/-- A drain begins (R498). -/
def Sys.startDrain (s : Sys) (kind wher sub : Nat) (host : Bool) : Sys :=
  let key := unitKey kind wher sub
  if (s.unit key).draining.isSome || (s.unit key).shed.isSome then s
  else
    let s := s.modUnit key (fun u => { u with draining := some s.now, host := host, held := false })
    let s := s.eventBoth 7
    if kind = ukTile || kind = ukBank then s.armDrain wher
    else if kind = ukCore then
      let x := s.tile wher
      if !x.restValid then s.armDrain wher
      else
        match (List.range 16).find? (fun k => x.physOf k = sub) with
        | some k =>
          if x.preload.isNone && x.rest ≠ sub then
            s.modTile wher (fun x => { x with restState := .preload, preload := some { slot := k } })
          else s
        | none => s
    else s.askSwitch

/-- A job held for a drain thaws from LAPS_COMMITTED once every regrown tile of its partition is rebuilt and its slots are
ready (R498). -/
def Sys.thawHeld (s : Sys) (n : Nat) : Sys :=
  let j := s.job n
  let p := j.spec.partition
  let tiles := s.jobTiles j
  let busy := s.health.units.any (fun u => u.2.draining.isSome && (keyKind u.1 = ukTile || keyKind u.1 = ukBank ||
    (keyKind u.1 = ukCore && !(s.tile (keyWhere u.1)).restValid)) && tiles.contains (keyWhere u.1))
  if j.state = .hold && j.holdCause = 3 && s.noSwitch && !busy &&
      !(s.lead.recov.regrown.any (fun g => bitOf (NMap.get {} s.lead.partitions p).tiles g.logical)) &&
      s.lead.recov.starting.all (fun e => !tiles.contains e.1 || s.slotReady e.1 e.2.1) then
    let k0 := j.lapsCommitted
    let left := if j.endless then none else some (j.spec.runs - k0)
    let s := (s.jobSlots j).foldl (fun (s : Sys) e =>
      let st := s.coreState e.1 e.2.1
      if st = .halted || st = .scalar then (s.writeSlot j e.1 e.2.1 e.2.2).onTile e.1 (fun x => x.rewindSlot e.2.1 k0 left) else s) s
    let s := s.modLead (fun x => { x with recov := { x.recov with
      starting := x.recov.starting.filter (fun e => !tiles.contains e.1) } })
    ((s.modJob n (fun j => { j with holdFor := 0 })).armJob n).thawJob n
  else s

/-- The tile of a draining tile, bank or core is given up once its jobs stand still after a commit (R498). -/
def Sys.drainTile (s : Sys) (key t : Nat) : Sys :=
  let s := s.armDrain t
  let ready := s.lead.jobs.all (fun j => !j.2.state.live || !(s.jobTiles j.2).contains t || (j.2.state = .hold && j.2.holdCause = 3))
  if !ready then s
  else
    let host := (s.unit key).host
    let s := if keyKind key = ukTile then s else s.markShed (keyKind key) t (keySub key) false host
    let (ch, s) := s.shedTile t false host true
    let s := if ch.isEmpty then s else s.modLead (fun l => { l with swQueue := l.swQueue ++ [ch] })
    ch.foldl (fun (s : Sys) c =>
      if c.2 < 256 then s else (s.partsOf [c.1]).foldl (fun (s : Sys) p => s.failPart p stNoSpare) s) s

/-- A drain goes on as far as it can (R498); jobs held for a drain that is over thaw. Log entry 80. -/
def Sys.drain (s : Sys) (kind wher sub : Nat) : Sys :=
  let key := unitKey kind wher sub
  let s :=
    if (s.unit key).draining.isNone then s
    else if kind = ukTile || kind = ukBank then s.drainTile key wher
    else if kind = ukCore then
      let x := s.tile wher
      if x.rest = sub && x.restValid then
        (s.onTile wher (fun x => x.retireRest)).markShed kind wher sub false (s.unit key).host
      else if !x.restValid then s.drainTile key wher
      else if x.preload.isNone then
        match (List.range 16).find? (fun k => x.physOf k = sub) with
        | some k => s.modTile wher (fun x => { x with restState := .preload, preload := some { slot := k } })
        | none => s
      else s
    else if s.noSwitch then (s.markShed kind wher sub false (s.unit key).host).takeDown kind wher sub
    else s
  (NMap.keys s.lead.jobs).foldl (fun s n => s.thawHeld n) s

/-- A drain not finished after 60 s becomes a shed (R498). -/
def Sys.drainLimit (s : Sys) (kind wher sub : Nat) : Sys :=
  let key := unitKey kind wher sub
  match (s.unit key).draining with
  | some t =>
    if s.now < t + 60000000000 then s
    else
      let s := s.modUnit key (fun u => { u with draining := none })
      let s := s.shedNow kind wher sub false (s.unit key).host
      (NMap.keys s.lead.jobs).foldl (fun s n => s.modJob n (fun j => { j with holdFor := if j.holdFor = 3 then 0 else j.holdFor })) s
  | none => s

/-- The storm limiter holds a removal back (R499). -/
def Sys.stormHolds (s : Sys) (key : Nat) : Bool :=
  let kind := keyKind key
  let spare := kind = ukTile || kind = ukBank || (kind = ukCore && !(s.tile (keyWhere key)).restValid)
  s.health.frozen s.now || decide (s.health.removed24 s.now ≥ 2) || (spare && decide (s.freeSpares.length ≤ 4))

/-- A unit's score judged after a sample (R497, R499): one that drains already is shed at 8,000. `fell` says that the count
of removals has fallen. -/
def Sys.judgeUnit (s : Sys) (key : Nat) (fell : Bool) : Sys :=
  let u := s.unit key
  let kind := keyKind key
  let wher := keyWhere key
  let sub := keySub key
  let drains := u.draining.isSome
  if u.shed.isSome || s.health.frozen s.now then s
  else
    let s :=
      if drains then s
      else if u.watch.isNone && u.score ≥ 1000 * 256 then
        ((s.modUnit key (fun u => { u with watch := some s.now })).log 0x0022 0 kind wher sub 0).eventBoth 7
      else if u.watch.isSome && u.score < 500 * 256 then
        let s := if u.held then s.eventBoth 7 else s
        s.modUnit key (fun u => { u with watch := none, held := false })
      else s
    let due := !u.held || decide (u.score ≥ u.heldAt + 1000 * 256) || fell ||
      (decide (u.heldAt < 8000 * 256) && decide (u.score ≥ 8000 * 256))
    if u.score < (if drains then 8000 else 4000) * 256 || !due then s
    else if s.stormHolds key then
      let s := if u.held then s else s.eventBoth 7
      (s.modUnit key (fun u => { u with held := true, heldAt := u.score })).log 0x0018 1 kind wher sub 0
    else
      let h := s.health
      let s : Sys := { s with health := { h with removals := h.removals ++ [s.now] } }
      if u.score ≥ 8000 * 256 then s.shedNow kind wher sub false (drains && u.host) else s.startDrain kind wher sub false

/-- A unit with its events since the last sample (R495, R496): decayed, then raised. -/
def Unit_.sampled (u : Unit_) (now : Nat) (ev : List (Nat × Nat)) : Unit_ :=
  let gain := (ev.map (fun e => 256 * eventPoints e.1 * e.2)).foldl (· + ·) 0
  let cur := decayed u.base (now - u.baseAt)
  let gains := u.gains.filter (fun g => decide (now < g.1 + 60000000000))
  if gain = 0 then { u with score := cur, gains := gains }
  else
    { u with
      base := cur + gain, baseAt := now, score := cur + gain, peak := max u.peak (cur + gain)
      gains := gains ++ [(now, gain)] }
/-- Events counted, also while scores are frozen (R500, R502). -/
def Unit_.counted (u : Unit_) (now : Nat) (ev : List (Nat × Nat)) : Unit_ :=
  match ev.getLast? with
  | none => u
  | some e => { u with
      events := satAdd 32 u.events ((ev.map (fun x => x.2)).foldl (· + ·) 0), lastCode := eventCode e.1, lastTime := now }

/-- The units that rise (R500). -/
def Sys.rising (s : Sys) : List Nat :=
  (s.health.units.filter (fun u => decide ((u.2.gains.map (fun g => g.2)).foldl (· + ·) 0 ≥ 100 * 256))).map (fun u => u.1)
/-- Eight units rise within 60 s, over three power regions (R500). -/
def Sys.commonCause (s : Sys) : Bool :=
  let l := s.rising
  let regions := (l.filterMap unitRegion).foldl (fun (a : List Nat) r => if a.contains r then a else a ++ [r]) []
  decide (l.length ≥ 8) && decide (regions.length ≥ 3)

......

**What is being asked:** Search the material above for the string "true". Show every line that holds it.

**Solved problem:**
    let (ch, s) := s.shedTile t false host true
      (s.modUnit key (fun u => { u with held := true, heldAt := u.score })).log 0x0018 1 kind wher sub 0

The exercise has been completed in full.